| Task objective |
Retype, word for word, every line of the records below starting at the one that contains "def discard (p" and ending at the one that contains "def bobsEnd (c"; include both of those lines and nothing more.

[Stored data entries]

..............................

-- ==== Sys2Proof/Machine/Bursts.lean ====
section
/-! DEFINITION. The ways into the stacked DRAM (spec 12 R277, R279, R281, R284): the address map, live stripes, the queue
of each bank,
and the requests that wait for one: capture words in capture staging, spills and readback at their requesters. -/

namespace Sys2Proof.Machine

/-- The device address of byte `off` of an area's live bytes, for the live channels `live` (spec 12 R277, R279). -/
def stripeAddr (live : List Nat) (area off : Nat) : Nat :=
  let n := max 1 live.length
  area + (off / 256 / n * 16 + nth 0 live (off / 256 % n)) * 256 + off % 256

/-- The DRAM channel of a device address (spec 12 R277). -/
def addrChan (a : Nat) : Nat := a / 256 % 16

/-- The row of a device address on its channel. -/
def addrRow (a : Nat) : Nat := (a / 4096 * 256 + a % 256) / 16384

/-- The bank of a device address on its channel: folded with the row. -/
def addrBank (a : Nat) : Nat := ((a / 4096 * 256 + a % 256) / 1024 % 16) ^^^ (addrRow a % 16)

/-- The channel of a request. -/
def DramReq.chan (r : DramReq) : Nat := addrChan (64 * r.burst)

/-- The row of a request. -/
def DramReq.row (r : DramReq) : Nat := addrRow (64 * r.burst)

/-- The bank of a request, numbered over the device: channel x 16 + bank. -/
def DramReq.home (r : DramReq) : Nat := r.chan * 16 + addrBank (64 * r.burst)

/-- The bursts that the bytes at device addresses `as` stand in, each once in order. -/
def burstsAt (as : List Nat) : List Nat := (as.map fun a => a / 64).eraseDups

/-- Writes of bytes at device addresses, combined into one request for each burst with the mask of its bytes (spec 12
R281). -/
def writesOf (cls : Nat) (job : DramJob) (cells : List Host.Cell) : List DramReq :=
  (burstsAt (cells.map fun x => x.1)).map fun b =>
    let at_ := fun i => cells.reverse.find? fun x => x.1 = 64 * b + i
    { cls := cls, write := true, burst := b, job := job
      mask := BitVec.ofNat 64 (maskOf ((List.range 64).filter fun i => (at_ i).isSome))
      data := (List.range 64).map fun i => ((at_ i).map fun x => x.2).getD 0 }

/-- Reads of bursts. -/
def readsOf (cls : Nat) (job : DramJob) (bursts : List Nat) : List DramReq :=
  bursts.map fun b => { cls := cls, write := false, burst := b, mask := 0, data := [], job := job }

namespace State

/-- A DRAM channel. -/
def dramCh (s : State) (i : Nat) : DramCh := Store.read {} s.dram.chans i

/-- Changes a DRAM channel. -/
def modDramCh (i : Nat) (g : DramCh → DramCh) (s : State) : State :=
  s.modDram fun d => { d with chans := Store.modify {} d.chans i g }

/-- A bank of the DRAM, numbered over the device. -/
def dramBank (s : State) (n : Nat) : DramBank := Store.read {} s.dram.banks n

/-- Changes a bank of the DRAM. -/
def modDramBank (n : Nat) (g : DramBank → DramBank) (s : State) : State :=
  s.modDram fun d => { d with banks := Store.modify {} d.banks n g }

/-- The DRAM channels in service by mapping (spec 12 R277). -/
def liveChans (s : State) : List Nat := (List.range 16).filter fun i => (s.dramCh i).mapped.isNone

/-- How many DRAM channels are mapped out. -/
def mappedOut (s : State) : Nat := 16 - s.liveChans.length

/-- DRAM-absent operation (spec 12 Table 12-5). -/
def dramAbsent (s : State) : Bool := 3 ≤ s.mappedOut

/-- A request enters its bank's queue (spec 12 R281). -/
def enterQueue (r : DramReq) (s : State) : State :=
  s.modDramBank r.home fun b => { b with queue := b.queue ++ [r], lastAt := s.now }

/-- Requests enter the queues that have room, at most 16 entries to a bank; the others wait on (spec 12 R281). The 4,096
entries of 64 bytes and one waveform block of each group's readback stay inside the controller's 1,024 KiB of buffers (01
Table 1-5). -/
def enterAll (l : List DramReq) (s : State) : List DramReq × State :=
  l.foldl (fun a r =>
    if (a.2.dramBank r.home).queue.length < 16 then (a.1, a.2.enterQueue r) else (a.1 ++ [r], a.2)) ([], s)

/-- Whatever waits enters the queues as far as they have room; of requests that enter in one cycle the writes go first
(spec 12 R281, R282). -/
def fillQueues (s : State) : State :=
  let a := s.enterAll s.dram.staging
  let b := a.2.enterAll (s.dram.waiting.filter fun r => r.write)
  let c := b.2.enterAll (s.dram.waiting.filter fun r => !r.write)
  c.2.modDram fun d => { d with staging := a.1, waiting := b.1 ++ c.1 }

/-- Requests are made: those of capture words wait in capture staging, the others at their requester (spec 12 R281); a
channel that is mapped out takes none (R294). -/
def request (l : List DramReq) (s : State) : State :=
  if s.dramAbsent then s
  else
    let live := l.filter fun r => (s.dramCh r.chan).mapped.isNone
    (s.modDram fun d => { d with
      staging := d.staging ++ live.filter fun r => r.cls = 2
      waiting := d.waiting ++ live.filter fun r => r.cls ≠ 2 }).fillQueues

/-- Some request that `p` names has not been served. -/
def requested (s : State) (p : DramReq → Bool) : Bool :=
  s.dram.staging.any p || s.dram.waiting.any p || s.dram.banks.any fun b => b.2.queue.any p

/-- Requests are discarded (spec 12 R294). -/
def discard (p : DramReq → Bool) (s : State) : State :=
  s.modDram fun d => { d with
    staging := d.staging.filter fun r => !p r, waiting := d.waiting.filter fun r => !p r
    banks := d.banks.foldl (fun m b => Store.modify {} m b.1 fun b => { b with queue := b.queue.filter fun r => !p r }) d.banks }

/-- A request belongs to the spill of a Bobbin slot. -/
def spillOf (c k : Nat) (r : DramReq) : Bool := match r.job with | .spill c' k' _ => c' = c && k' = k | _ => false

/-- A request reads spilled bins for a Bobbin slot's second pass or block. -/
def binsOf (c k : Nat) (r : DramReq) : Bool := match r.job with | .bins c' k' _ => c' = c && k' = k | _ => false

/-- The address of bin `b` of channel `c` in the spill area (spec 12 R280). -/
def spillAddr (s : State) (c b : Nat) : Nat := stripeAddr s.liveChans 0 (c * 8192 + 4 * b)

/-- A request reads back blocks of a group. -/
def readOf (g : Nat) (r : DramReq) : Bool := match r.job with | .readback g' => g' = g | _ => false

end State

end Sys2Proof.Machine
end

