/-- Every collecting slot of a channel finishes with the partial flag; `stay` where repeats end too (spec 09 R227,
20 R463). -/
def bobsEnd (c : Nat) (stay : Bool) (s : State) : State :=
  s.each [0, 1] fun k s => s.cond ((s.bob c k).state = .collecting) fun s =>
    (s.bobFinish c k true).modBob c k fun b => { b with flushed := b.flushed || stay }

/-- Accumulations that have spilled, or may, end with the DRAM-lost flag (spec 09 R231, 12 R294): `all` where the device
enters DRAM-absent operation. A block that waits after its second pass takes its bins and its count from the active slot too,
beside the peaks already found (DEDUCED, log 56). -/
def bobsLost (all : Bool) (s : State) : State :=
  s.each (s.chans.map fun x => x.1) fun c s => s.each [0, 1] fun k s =>
    let b := s.bob c k
    let spills := b.spilled || (s.bob c 0).spilling || (s.bob c 1).spilling
    s.cond (b.state ≠ .idle && bobLong b && (all || spills)) fun s =>
      ((((s.modBob c k fun b => { b with part := true, dramLost := true, back := none }).bobFinish c k true).modBob c 0
        fun y => { y with spilling := false }).modBob c 1 fun y => { y with spilling := false }).discard fun r =>
          spillOf c 0 r || spillOf c 1 r || binsOf c k r

end State

/-! ## Meanings -/

/-- PICKOFF_DECISION: spec 08 R198-R200, 09 R228. -/
def execPickoffDecision (t : Tick) (entry : Nat) (s : State) : Host.Outcome State Fault Refusal :=
  .next ((s.advance t).pickoffDecision entry)

/-- BOBBIN_SHOT_COMPLETE: spec 09 R229-R231. -/
def execBobbinShotComplete (t : Tick) (c slot entry : Nat) (raw : List Nat) (s : State) :
    Host.Outcome State Fault Refusal :=
  .next ((s.advance t).bobComplete c slot entry raw)

/-- SPILL_DONE: spec 09 R231, 12 R280. -/
def execSpillDone (t : Tick) (c slot : Nat) (s : State) : Host.Outcome State Fault Refusal :=
  .next ((s.advance t).spillDone c slot)

/-- SECOND_PASS: spec 09 R232, R233. -/
def execSecondPass (t : Tick) (c slot : Nat) (s : State) : Host.Outcome State Fault Refusal :=
  .next ((s.advance t).secondPass c slot)

/-- HISTOGRAM_BLOCK_SEND: spec 09 R234. -/
def execHistogramBlockSend (t : Tick) (c slot : Nat) (s : State) : Host.Outcome State Fault Refusal :=
  .next ((s.advance t).blockSend c slot)

/-- BOBBIN_START: spec 09 R226, R227. -/
def execBobbinStart (t : Tick) (h : Hdr) (c slot : Nat) (params : BobbinParams) (s : State) :
    Host.Outcome State Fault Refusal :=
  .next ((s.advance t).command 0x0901 h (fun s => s.bobCheck c slot params)
    (fun handle s => s.modBob c slot fun b => { b with
      state := .collecting, params := some params, handle := handle, startedAt := s.now }))

/-- BOBBIN_FLUSH: spec 09 R227. A flush of an IDLE slot succeeds at once, and one while another is pending is BUSY (DESIGN
CHOICE, log 154). -/
def execBobbinFlush (t : Tick) (h : Hdr) (c slot : Nat) (s : State) : Host.Outcome State Fault Refusal :=
  .next ((s.advance t).command 0x0902 h
    (fun s => if 256 ≤ c ∨ 2 ≤ slot then .wrongArg 16
      else if (s.bob c slot).flushHandle.isSome then .busy 1 else .accepted)
    (fun handle s =>
      if (s.bob c slot).state = .idle then s.succeed handle []
      else ((s.bobFinish c slot true).modBob c slot fun b => { b with flushed := true, flushHandle := some handle })))

end Sys2Proof.Machine
end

..............................

| Written response |
def discard (p : DramReq → Bool) (s : State) : State :=
  s.modDram fun d => { d with
    staging := d.staging.filter fun r => !p r, waiting := d.waiting.filter fun r => !p r
    banks := d.banks.foldl (fun m b => Store.modify {} m b.1 fun b => { b with queue := b.queue.filter fun r => !p r }) d.banks }

/-- A request belongs to the spill of a Bobbin slot. -/
def spillOf (c k : Nat) (r : DramReq) : Bool := match r.job with | .spill c' k' _ => c' = c && k' = k | _ => false

/-- A request reads spilled bins for a Bobbin slot's second pass or block. -/
def binsOf (c k : Nat) (r : DramReq) : Bool := match r.job with | .bins c' k' _ => c' = c && k' = k | _ => false

/-- The address of bin `b` of channel `c` in the spill area (spec 12 R280). -/
def spillAddr (s : State) (c b : Nat) : Nat := stripeAddr s.liveChans 0 (c * 8192 + 4 * b)

/-- A request reads back blocks of a group. -/
def readOf (g : Nat) (r : DramReq) : Bool := match r.job with | .readback g' => g' = g | _ => false

end State

end Sys2Proof.Machine
end

/-- Every collecting slot of a channel finishes with the partial flag; `stay` where repeats end too (spec 09 R227,
20 R463). -/
def bobsEnd (c : Nat) (stay : Bool) (s : State) : State :=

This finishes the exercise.